The wife and I decided to do the low carb diet, so beer being full of carbs was off limits (I know, please forgive me). Well I made it the first three weeks without drinking ANY beer, then decided I was going to do the low carb thing, but drink and enjoy beer like usual. The carbs in beer must be empty carbs or something, because I can do good on avoiding the food carbs and drink quite a few (QUITE A FEW) big carb laden beers and still lose weight. I hit my weight goal about 4 months ago and now I have to cheat and do carbs a few time a week to maintain. I am 45 and I do not look like I am 14 months pregnant anymore. My guy was not from the beer... It was potato chips I think!
Love your blog, somebody posted on the BeerTribe.com forum recommending it. I must subscribe.
Brewin to the MAX!
Johnny Max
Good on ya Charlie!
Knock down those walls. I like to be provocative and call it a "butter belly" whenever I hear someone talking about a beer belly or beer gut (we're a country obsessed with dairy products, and turning a blind eye to much of the damage dairy farming is doing to our country).
Nice to see this blog.
Stu McKinlay
SOBA - Society of Beer Advocates
New Zealand
www.soba.org.nz
Charlie,
Great post and even better reminder. I suppose when you have twelve beers though the calories tend to add up...dang it.
I like my mother seem to be able to live on beer...it does not stimulate my appetite it seems to supress it..there fore I do not eat properly if I drink beer...I have come to the conclusion its due to the wheat and or barleys.Is there any information around that might support this and if so has there been any studies on other types of beer(such as rice based) that might show them to be better for people like me?
Exercise and diet and a combination of genetics are responsible for obesity. Not beer.

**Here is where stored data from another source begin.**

@[simp] theorem noticeClearRequest_frame (r : Request) (s : State) :
    (noticeClearRequest r s).pending = s.pending ∧ (noticeClearRequest r s).rstLow = s.rstLow ∧
    (noticeClearRequest r s).rateHigh = s.rateHigh ∧ (noticeClearRequest r s).txOut = s.txOut ∧
    (noticeClearRequest r s).lanes = s.lanes ∧ (noticeClearRequest r s).intake = s.intake ∧
    (noticeClearRequest r s).table = s.table ∧ (noticeClearRequest r s).profiles = s.profiles ∧
    (noticeClearRequest r s).cond = s.cond ∧ (noticeClearRequest r s).time = s.time ∧
    (noticeClearRequest r s).rounds = s.rounds ∧ (noticeClearRequest r s).free = s.free ∧
    (noticeClearRequest r s).emptyCutoffs = s.emptyCutoffs ∧ (noticeClearRequest r s).ports = s.ports ∧
    (noticeClearRequest r s).drawTimeout = s.drawTimeout ∧ (noticeClearRequest r s).sweep = s.sweep := by
  unfold noticeClearRequest; repeat' split
  all_goals simp

@[simp] theorem setRestart_frame (s : State) (t : Word16) (n l : Nat) :
    (setRestart s t n l).pending = s.pending ∧ (setRestart s t n l).rstLow = s.rstLow ∧
    (setRestart s t n l).rateHigh = s.rateHigh ∧ (setRestart s t n l).txOut = s.txOut ∧
    (setRestart s t n l).lanes = s.lanes ∧ (setRestart s t n l).intake = s.intake ∧
    (setRestart s t n l).table = s.table ∧ (setRestart s t n l).profiles = s.profiles ∧
    (setRestart s t n l).cond = s.cond ∧ (setRestart s t n l).time = s.time ∧
    (setRestart s t n l).rounds = s.rounds ∧ (setRestart s t n l).free = s.free ∧
    (setRestart s t n l).emptyCutoffs = s.emptyCutoffs ∧ (setRestart s t n l).ports = s.ports ∧
    (setRestart s t n l).drawTimeout = s.drawTimeout ∧ (setRestart s t n l).sweep = s.sweep ∧
    (setRestart s t n l).notices = s.notices := by
  simp [setRestart]

@[simp] theorem workSheetRequest_frame (s : State) :
    (workSheetRequest s).pending = s.pending ∧ (workSheetRequest s).rstLow = s.rstLow ∧
    (workSheetRequest s).rateHigh = s.rateHigh ∧ (workSheetRequest s).txOut = s.txOut ∧
    (workSheetRequest s).lanes = s.lanes ∧ (workSheetRequest s).profiles = s.profiles ∧
    (workSheetRequest s).drawTimeout = s.drawTimeout := by
  unfold workSheetRequest; repeat' split
  all_goals simp

@[simp] theorem takeBetween_frame (s : State) (b : Between) :
    (takeBetween s b).pending = s.pending ∧ (takeBetween s b).rstLow = s.rstLow ∧
    (takeBetween s b).rateHigh = s.rateHigh ∧ (takeBetween s b).txOut = s.txOut ∧
    (takeBetween s b).lanes = s.lanes ∧ (takeBetween s b).profiles = s.profiles ∧
    (takeBetween s b).drawTimeout = s.drawTimeout := by
  unfold takeBetween; repeat' split
  all_goals simp

@[simp] theorem takeBetweens_frame (l : List Between) (s : State) :
    (l.foldl takeBetween s).pending = s.pending ∧ (l.foldl takeBetween s).rstLow = s.rstLow ∧
    (l.foldl takeBetween s).rateHigh = s.rateHigh ∧ (l.foldl takeBetween s).txOut = s.txOut ∧
    (l.foldl takeBetween s).lanes = s.lanes ∧ (l.foldl takeBetween s).profiles = s.profiles ∧
    (l.foldl takeBetween s).drawTimeout = s.drawTimeout := by
  induction l generalizing s with
  | nil => simp
  | cons r l ih => simp [ih]

@[simp] theorem applyRecord_frame (s : State) (x : InFlight) (r : BinRecord) (l : List Between) :
    (applyRecord s x r l).pending = s.pending ∧ (applyRecord s x r l).rstLow = s.rstLow ∧
    (applyRecord s x r l).rateHigh = s.rateHigh ∧ (applyRecord s x r l).txOut = s.txOut ∧
    (applyRecord s x r l).lanes = s.lanes ∧ (applyRecord s x r l).profiles = s.profiles ∧
    (applyRecord s x r l).drawTimeout = s.drawTimeout := by
  unfold applyRecord; dsimp only; repeat' split
  all_goals simp

@[simp] theorem applyInFlight_frame (s : State) (x : InFlight) (l : List Between) :
    (applyInFlight s x l).pending = s.pending ∧ (applyInFlight s x l).rstLow = s.rstLow ∧
    (applyInFlight s x l).rateHigh = s.rateHigh ∧ (applyInFlight s x l).txOut = s.txOut ∧
    (applyInFlight s x l).lanes = s.lanes ∧ (applyInFlight s x l).profiles = s.profiles ∧
    (applyInFlight s x l).drawTimeout = s.drawTimeout := by
  unfold applyInFlight; repeat' split
  all_goals simp

@[simp] theorem applyClaim_frame (l : List Between) (s : State) :
    (applyClaim l s).pending = s.pending ∧ (applyClaim l s).rstLow = s.rstLow ∧
    (applyClaim l s).rateHigh = s.rateHigh ∧ (applyClaim l s).txOut = s.txOut ∧ (applyClaim l s).lanes = s.lanes ∧
    (applyClaim l s).profiles = s.profiles ∧ (applyClaim l s).drawTimeout = s.drawTimeout := by
  unfold applyClaim; split <;> simp

@[simp] theorem restartIntakeEnd_frame (s : State) :
    (restartIntakeEnd s).pending = s.pending ∧ (restartIntakeEnd s).rstLow = s.rstLow ∧
    (restartIntakeEnd s).rateHigh = s.rateHigh ∧ (restartIntakeEnd s).txOut = s.txOut ∧
    (restartIntakeEnd s).lanes = s.lanes ∧ (restartIntakeEnd s).profiles = s.profiles ∧
    (restartIntakeEnd s).drawTimeout = s.drawTimeout := by
  unfold restartIntakeEnd; split <;> simp
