-- ==== Sys2Proof/Laws/PerInstr.lean ====
section
/-! SUPPORT. The per-command family OperandBounds: which operands are well formed, command by command. -/

namespace Sys2Proof.Laws.OperandBounds

/-- An event for the Sheet Builder names a round or a port the part has. -/
def EventInBounds : SheetEvent → Prop
  | .cutoff round => round < 64
  | .expiry port => port < 4

/-- What falls between the two operations of an apply claim names a round and a port the part has. -/
def InBounds : Between → Prop
  | .event e => EventInBounds e
  | .requestTake => True
  | .sheetRequest => True
  | .statusRead _ => True

/-- A command is well formed exactly when it names lanes, rounds, ports and slots the part has, and its event's
lengths and counts are ones the event can have; a command without such operands always is. -/
def Statement (i : Instr) : Prop :=
  i.wellFormed = true ↔
    match i with
    | .laneFrameEnd lane _ => lane < 4
    | .applyClaim between => ∀ b ∈ between, InBounds b
    | .binPut between => ∀ e ∈ between, EventInBounds e
    | .tick failed => ∀ x ∈ failed, x.1 < 8192
    | .cutoffEvent round => round < 64
    | .drawTimerExpiry port => port < 4
    | .linkFrameReceived body _ => body.length ≤ 600
    | .restart steps => steps ≤ 7
    | .rstRelease _ asserted => ∀ n ∈ asserted, n < 4
    | .badFrameBeforeCrc (.typeByte b) => b ≠ 1#8
    | .badFrameBeforeCrc (.bodyLength n) => 600 < n ∧ n < 65536
    | _ => True

/-- A law whose two sides both hold. -/
theorem always {b : Bool} {p : Prop} (hb : b = true) (hp : p) : b = true ↔ p := ⟨fun _ => hp, fun _ => hb⟩

theorem laneFrameEnd (lane : Nat) (bytes : List Byte) : Statement (.laneFrameEnd lane bytes) := by
  simp [Statement, Instr.wellFormed]

theorem frameTake : Statement .frameTake := always rfl trivial

theorem event_inBounds (e : SheetEvent) : e.wellFormed = true ↔ EventInBounds e := by
  cases e <;> simp [SheetEvent.wellFormed, EventInBounds]

theorem between_inBounds (b : Between) : b.wellFormed = true ↔ InBounds b := by
  cases b <;> simp [Between.wellFormed, InBounds, event_inBounds]

theorem applyClaim (between : List Between) : Statement (.applyClaim between) := by
  simp [Statement, Instr.wellFormed, between_inBounds]

theorem tick (failed : List (Nat × Word16)) : Statement (.tick failed) := by
  simp only [Statement, Instr.wellFormed, List.all_eq_true, decide_eq_true_eq]
  rfl

theorem epochEnd : Statement .epochEnd := always rfl trivial

theorem sweepTrigger : Statement .sweepTrigger := always rfl trivial

theorem minuteChange : Statement .minuteChange := always rfl trivial

theorem cutoffEvent (round : Nat) : Statement (.cutoffEvent round) := by
  simp [Statement, Instr.wellFormed]

theorem drawTimerExpiry (port : Nat) : Statement (.drawTimerExpiry port) := by
  simp [Statement, Instr.wellFormed]

theorem sweepVisit : Statement .sweepVisit := always rfl trivial

theorem linkFrameReceived (body : List Byte) (crc : Option Word16) :
    Statement (.linkFrameReceived body crc) := decide_eq_true_iff

theorem linkIdleTimeout (incomplete : Bool) : Statement (.linkIdleTimeout incomplete) := always rfl trivial

theorem requestTake : Statement .requestTake := always rfl trivial

theorem unknownRequest : Statement .unknownRequest := always rfl trivial

theorem uplinkFrameSent : Statement .uplinkFrameSent := always rfl trivial

theorem noticeBuild : Statement .noticeBuild := always rfl trivial

theorem hold : Statement .hold := always rfl trivial

theorem resume : Statement .resume := always rfl trivial

theorem step : Statement .step := always rfl trivial

theorem windowRead : Statement .windowRead := always rfl trivial

theorem binPut (between : List SheetEvent) : Statement (.binPut between) := by
  simp [Statement, Instr.wellFormed, event_inBounds]

theorem binGet : Statement .binGet := always rfl trivial

theorem binDrop : Statement .binDrop := always rfl trivial

theorem tableRead : Statement .tableRead := always rfl trivial

theorem profilePut : Statement .profilePut := always rfl trivial

theorem profileGet : Statement .profileGet := always rfl trivial

theorem bind : Statement .bind := always rfl trivial

theorem unbind : Statement .unbind := always rfl trivial

theorem draw : Statement .draw := always rfl trivial

theorem rewind : Statement .rewind := always rfl trivial

theorem release : Statement .release := always rfl trivial

theorem portGet : Statement .portGet := always rfl trivial

theorem clockSet : Statement .clockSet := always rfl trivial

theorem timeGet : Statement .timeGet := always rfl trivial

theorem rulePut : Statement .rulePut := always rfl trivial

theorem ruleGet : Statement .ruleGet := always rfl trivial

theorem maskPut : Statement .maskPut := always rfl trivial

theorem conditionRead : Statement .conditionRead := always rfl trivial

theorem roundPut : Statement .roundPut := always rfl trivial

theorem roundGet : Statement .roundGet := always rfl trivial

theorem cutoffNow : Statement .cutoffNow := always rfl trivial

theorem sweep : Statement .sweep := always rfl trivial

theorem sweepAbort : Statement .sweepAbort := always rfl trivial

theorem sweepReport : Statement .sweepReport := always rfl trivial

theorem status (items : List StatusItem) : Statement (.status items) := always rfl trivial

theorem counters : Statement .counters := always rfl trivial

theorem laneEnable : Statement .laneEnable := always rfl trivial

theorem dedupHold : Statement .dedupHold := always rfl trivial

theorem epochPeriod : Statement .epochPeriod := always rfl trivial

theorem sweepInterval : Statement .sweepInterval := always rfl trivial

theorem drawIdleLimit : Statement .drawIdleLimit := always rfl trivial

theorem settingGet : Statement .settingGet := always rfl trivial

theorem noticeEnable : Statement .noticeEnable := always rfl trivial

theorem noticeClear : Statement .noticeClear := always rfl trivial

theorem restart (steps : Nat) : Statement (.restart steps) := by
  simp [Statement, Instr.wellFormed]

theorem rstAssert : Statement .rstAssert := always rfl trivial

theorem rstRelease (rateHigh : Bool) (asserted : List Nat) : Statement (.rstRelease rateHigh asserted) := by
  simp [Statement, Instr.wellFormed]

theorem badFrameBeforeCrc (cause : BadCause) : Statement (.badFrameBeforeCrc cause) := by
  cases cause with
  | typeByte b => simp [Statement, Instr.wellFormed, BadCause.wellFormed]
  | bodyLength n =>
    simp only [Statement, Instr.wellFormed, BadCause.wellFormed, Bool.and_eq_true, decide_eq_true_eq]
    rfl
  | missingStop => exact always rfl trivial

theorem settingPutUnknownItem : Statement .settingPutUnknownItem := always rfl trivial

end Sys2Proof.Laws.OperandBounds
end

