-- ==== Sys2Proof/Tests/Slice0.lean ====
section
/-! SUPPORT. Tests: ill-formed commands, the manual's worked values, one step of each command, and for each statement
with hypotheses a state that meets them. -/

namespace Sys2Proof.Tests

open Sys2Proof.Machine

set_option Elab.async false

/-! ## Ill-formed commands -/

theorem test_wellFormed_rejects_lane : (Instr.laneFrameEnd 4 []).wellFormed = false := by decide
theorem test_wellFormed_rejects_between : (Instr.applyClaim [.event (.cutoff 64)]).wellFormed = false ∧
    (Instr.applyClaim [.sheetRequest, .event (.expiry 4)]).wellFormed = false ∧
    (Instr.binPut [.cutoff 64]).wellFormed = false ∧ (Instr.binPut [.expiry 4]).wellFormed = false := by decide
theorem test_wellFormed_rejects_slot : (Instr.tick [(8192, 1)]).wellFormed = false := by decide
theorem test_wellFormed_rejects_round : (Instr.cutoffEvent 64).wellFormed = false := by decide
theorem test_wellFormed_rejects_port : (Instr.drawTimerExpiry 4).wellFormed = false := by decide
theorem test_wellFormed_rejects_body : (Instr.linkFrameReceived (List.replicate 601 0) (some 0)).wellFormed = false := by
  decide +kernel
theorem test_wellFormed_rejects_steps : (Instr.restart 8).wellFormed = false := by decide
theorem test_wellFormed_rejects_asserted : (Instr.rstRelease true [1, 4]).wellFormed = false := by decide
theorem test_wellFormed_rejects_type : (Instr.badFrameBeforeCrc (.typeByte 1)).wellFormed = false := by decide
theorem test_wellFormed_rejects_length : (Instr.badFrameBeforeCrc (.bodyLength 600)).wellFormed = false := by decide
theorem test_wellFormed_accepts_edges :
    ([Instr.laneFrameEnd 3 [], .applyClaim [.event (.cutoff 63), .event (.expiry 3)], .binPut [.cutoff 63, .expiry 3],
      .tick [(8191, 1)], .cutoffEvent 63, .drawTimerExpiry 3, .restart 7, .rstRelease false [3], .badFrameBeforeCrc (.bodyLength 601), .badFrameBeforeCrc (.typeByte 0)].all
      Instr.wellFormed) = true := by decide

/-! ## Small states -/

/-- The part with intake in a given state. -/
def withState (x : IntakeState) : State := State.reset.setIntake { State.reset.intake with state := x }

/-- Intake RUN, everything else as after reset. -/
def running : State := withState .run

/-- Intake STOPPED, everything else as after reset. -/
def stopped : State := withState .stopped

/-- `s` with a request taken, tag 7. -/
def asking (s : State) (code : Byte) (operands : List Byte) : State :=
  s.setLink { s.link with handler := .taken ⟨code, 7, operands⟩ }

theorem asked {s : State} (code : Byte) (operands : List Byte) (h : s.rstLow = false) :
    Asked (asking s code operands) code 7 operands := ⟨h, rfl⟩

/-- A litter bin of round 0 under profile 0. -/
def bin (id : Word32) (state : BinState) (fill : Option Nat) (placement : Placement) : BinRecord where
  binId := id
  kind := .litter
  round := some 0
  profile := 0
  state := state
  fill := fill
  lastSeq := some 900
  heardEpoch := 0
  blankUntil := none
  crossing := if state = .due ∨ state = .urgent then some 0 else none
  silent := false
  heat := false
  tamper := false
  lowBattery := false
  placement := placement
  lastLane := some 0
  lastSignal := some 0
  battery := some 50
  applied := 0
  refused := 0

/-- `s` with a LIVE slot. -/
def holding (s : State) (i : Nat) (r : BinRecord) (diff : Word16) : State := s.setTable (s.table.put i (.live r diff))

/-- Bin 1 in its home slot, NORMAL with fill 57. -/
def oneBin : State := holding running 5062 (bin 1 .normal (some 57) .none) 0

/-- An entry of a slot. -/
def entry (slot : Nat) (c : EntryClass) : Entry := ⟨1, slot, c, .none, false, none, 0, none⟩

/-- `s` with the sides of round 0 given. -/
def sides (s : State) (fill : List Entry) (y : OtherState) (other : List Entry) : State :=
  s.setRound 0 { s.round 0 with fill := fill, otherState := y, other := other }

/-- Port 0 reads round 0's side of two entries. -/
def reading : State :=
  ((sides running [] .opened [entry 1 .urgent, entry 2 .due]).setRound 0
    { (sides running [] .opened [entry 1 .urgent, entry 2 .due]).round 0 with bound := some 0 }).setPort 0
    ⟨.reading 0, 0, 3, false⟩

/-- Port 0 has read the same side to its end. -/
def atEnd : State :=
  (reading.setRound 0 { reading.round 0 with otherState := .spent }).setPort 0 ⟨.exhausted 0, 2, 3, false⟩

/-- Port 0 waits for a side of round 0. -/
def waiting : State :=
  (running.setRound 0 { running.round 0 with bound := some 0 }).setPort 0 ⟨.waiting 0, 0, 0, false⟩

/-- The 13 bytes of a sensor frame of bin 1 with a good CRC, and its lane frame. -/
def frame (seq flags distance battery : Byte) : LaneFrame :=
  let body : List Byte := [0, 0, 0, 1, 3, seq, flags, 0, distance, battery, 0]
  ⟨2, 40, body ++ be16 (crc16 body).toNat, false⟩

/-- `s` with frames in the Intake Queue. -/
def queued (s : State) (l : List LaneFrame) : State :=
  s.setIntake { s.intake with queue := l, accepted := BitVec.ofNat 32 l.length }

/-- The sensor frame of `frame`. -/
def sensed (seq flags distance battery : Byte) : SensorFrame :=
  ⟨1, 768 + seq.setWidth 16, .litter, flags.getLsbD 6, flags.getLsbD 5, flags.getLsbD 4, flags.getLsbD 3,
    distance.toNat, battery.toNat⟩

/-- Bin 1's frame in flight, after its lookup claim. -/
def inFlight (s : State) (flags distance : Byte) (dropped : Bool) : State :=
  let s := queued s [frame 133 flags distance 90]
  s.setIntake { s.intake with
    inFlight := some ⟨frame 133 flags distance 90, sensed 133 flags distance 90, 0, 0, 5062, false, dropped⟩ }

/-- What a command leaves, read through `f`; nothing where it stops. -/
def after {α : Type} (c : Instr) (s : State) (f : State → α) : Option α :=
  match exec c s with
  | .next t => some (f t)
  | .fault _ => none
  | .refused _ => none

/-- The response a command builds. -/
def response (c : Instr) (s : State) : Option (List Byte) :=
  after c s fun t => (t.link.uplink.getLast?.map UplinkFrame.body).getD []

/-- `s` with one action for the kind's armed row. -/
def armed (s : State) (k : Kind) (a : Action) : State :=
  s.setCond { s.cond with rows := Vec.put s.cond.rows k.idx ⟨a, .record⟩ }
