-- ==== Sys2Proof/Machine/Operands.lean ====
section
/-! DEFINITION. How a command reads its operand registers (30_encoding.md R58), and the numbers of the
control and status registers (10_state.md R27, R28). -/

namespace Sys2Proof.Machine

/-- A u32 operand: an unsigned integer from 0 to 2^32 - 1 (30_encoding.md R58). -/
def opU32 (w : Word) : Nat := w.toNat

/-- An f32 operand: the word read as a binary32 value (30_encoding.md R58, 00_scope.md R12). -/
def opF32 (w : Word) : F32 := w

/-- A word operand: the 32 bits unchanged (30_encoding.md R58). -/
def opWord (w : Word) : Word := w

/-- A csr operand: the register number in bits 11:0, none where bits 31:12 are not zero
(30_encoding.md R58). -/
def opCsr (w : Word) : Option Nat :=
  if w.extractLsb' 12 20 = 0#20 then some (w.extractLsb' 0 12).toNat else none

/-- A global register (10_state.md R27). -/
inductive GlobalCsr where
  | id
  | status
  | faultCause
  | faultInfo
  | faultCmd
  | faultCh
  | faultUnit
  | maxCap
deriving DecidableEq, Repr

/-- A per-channel register (10_state.md R28). -/
inductive ChannelCsr where
  | sampleRate
  | sized
  | paramValid
  | lfoRateValid
  | param (p : Param)
  | dlCap (k : Tap)
  | fbCap
  | dlWc (k : Tap)
  | fbWc
  | lfoPhase (k : Tap)
  | lfoRate (k : Tap)
  | lfoSr (k : Tap)
deriving DecidableEq, Repr

/-- The numbers of the global registers (10_state.md R27). -/
def globalCsrTable : List (Nat × GlobalCsr) :=
  [(0x000, .id), (0x001, .status), (0x002, .faultCause), (0x003, .faultInfo), (0x004, .faultCmd),
    (0x005, .faultCh), (0x006, .faultUnit), (0x007, .maxCap)]

/-- The numbers of the six read-write registers (10_state.md R28). -/
def paramCsrTable : List (Nat × Param) :=
  [(0x014, .delayMs), (0x015, .depthMs), (0x016, .rateHz), (0x017, .feedback), (0x018, .wet), (0x019, .dry)]

/-- The numbers of the per-channel registers that are read only (10_state.md R28). -/
def channelRoCsrTable : List (Nat × ChannelCsr) :=
  [(0x010, .sampleRate), (0x011, .sized), (0x012, .paramValid), (0x013, .lfoRateValid),
    (0x020, .dlCap .tap0), (0x021, .dlCap .tap1), (0x022, .dlCap .tap2), (0x023, .fbCap),
    (0x024, .dlWc .tap0), (0x025, .dlWc .tap1), (0x026, .dlWc .tap2), (0x027, .fbWc),
    (0x030, .lfoPhase .tap0), (0x031, .lfoPhase .tap1), (0x032, .lfoPhase .tap2),
    (0x034, .lfoRate .tap0), (0x035, .lfoRate .tap1), (0x036, .lfoRate .tap2),
    (0x038, .lfoSr .tap0), (0x039, .lfoSr .tap1), (0x03A, .lfoSr .tap2)]

/-- `isGlobal(n)` of 45_control.md, with the register. -/
def globalCsr (n : Nat) : Option GlobalCsr := globalCsrTable.lookup n

/-- `isRW(n)` of 45_control.md, with the parameter. -/
def paramCsr (n : Nat) : Option Param := paramCsrTable.lookup n

/-- `isChannel(n)` of 45_control.md, with the register. -/
def channelCsr (n : Nat) : Option ChannelCsr :=
  match paramCsr n with
  | some p => some (.param p)
  | none => channelRoCsrTable.lookup n

/-- `legal(n, v)` of 45_control.md: the values a parameter register may take (10_state.md R29). -/
def paramLegal (p : Param) (v : F32) : Bool :=
  match p with
  | .delayMs => isFinite v && flt f32Zero v
  | .depthMs => isFinite v && fle f32Zero v
  | .rateHz => isFinite v && flt f32Zero v
  | .feedback => fle f32Zero v && fle v f32FeedbackMax
  | .wet => fle f32Zero v && fle v f32One
  | .dry => fle f32Zero v && fle v f32One

/-- A sample rate or an LFO rate is legal when it is finite and above 0 (42_lfo.md R82, R85, 44_engine.md
R100). -/
def positiveFinite (v : F32) : Bool := isFinite v && flt f32Zero v

/-- An initial phase is legal when it is finite, at least 0 and below 1.0 (42_lfo.md R82). -/
def phaseLegal (v : F32) : Bool := isFinite v && fle f32Zero v && flt v f32One

end Sys2Proof.Machine
end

What process in the body occurs which makes some of us fatter than others in relation to consuming beer? Is it the carbs/calories/metabolism or what?
Controlling weight isn't a simple matter of counting calories. A thousands calories from carbs is a lot more fattening than a thousand calories from protein or fat (fat is not fattening, contrary to popular belief). beer = carbs, as a bodybuilder I try to limit it as much as I enjoy it.
I am 36 and until I met a gourmet chef I never weighed more than 100 lbs. Why?
I loved my beer. He thought it wasn't good for me for I was drinking in excess but then again I also thought he put WAY TOO MUCH butter on things such as vegetables which I liked plain before
We broke up but I think the lesson was the same that everyone has. Don't blame the beer in itself. Beer in moderation is fine..it's really the cravings that lets us forget to eat veggies and instead calls for a supreme Pizza Hut concoction of grease and artificial fat that creates the REAL beer belly.
Drink on All! Life is too short not to enjoy a good brew. In moderation, of course!!
"12 ounces of wine" constitutes THREE glasses of wine, whereas "12 ounces of beer" constitutes LESS THAN ONE pint of beer (a pint is 16oz). A serving-to-serving comparison would yield about 100 calories for the wine drinker to 200 calories for the beer drinker.
None of this is to suggest that beer can't be healthfully consumed in moderation; I just think one should be honest with his facts.
God bless you, Charlie. You've been making my life so much better since I was 12 and got my hands on the "Joy of Homebrewing."
I think the point you are missing is that beer, being moorish, means you have five, six, seven. However many you want.
Now you don't do that with quarterpounders do you.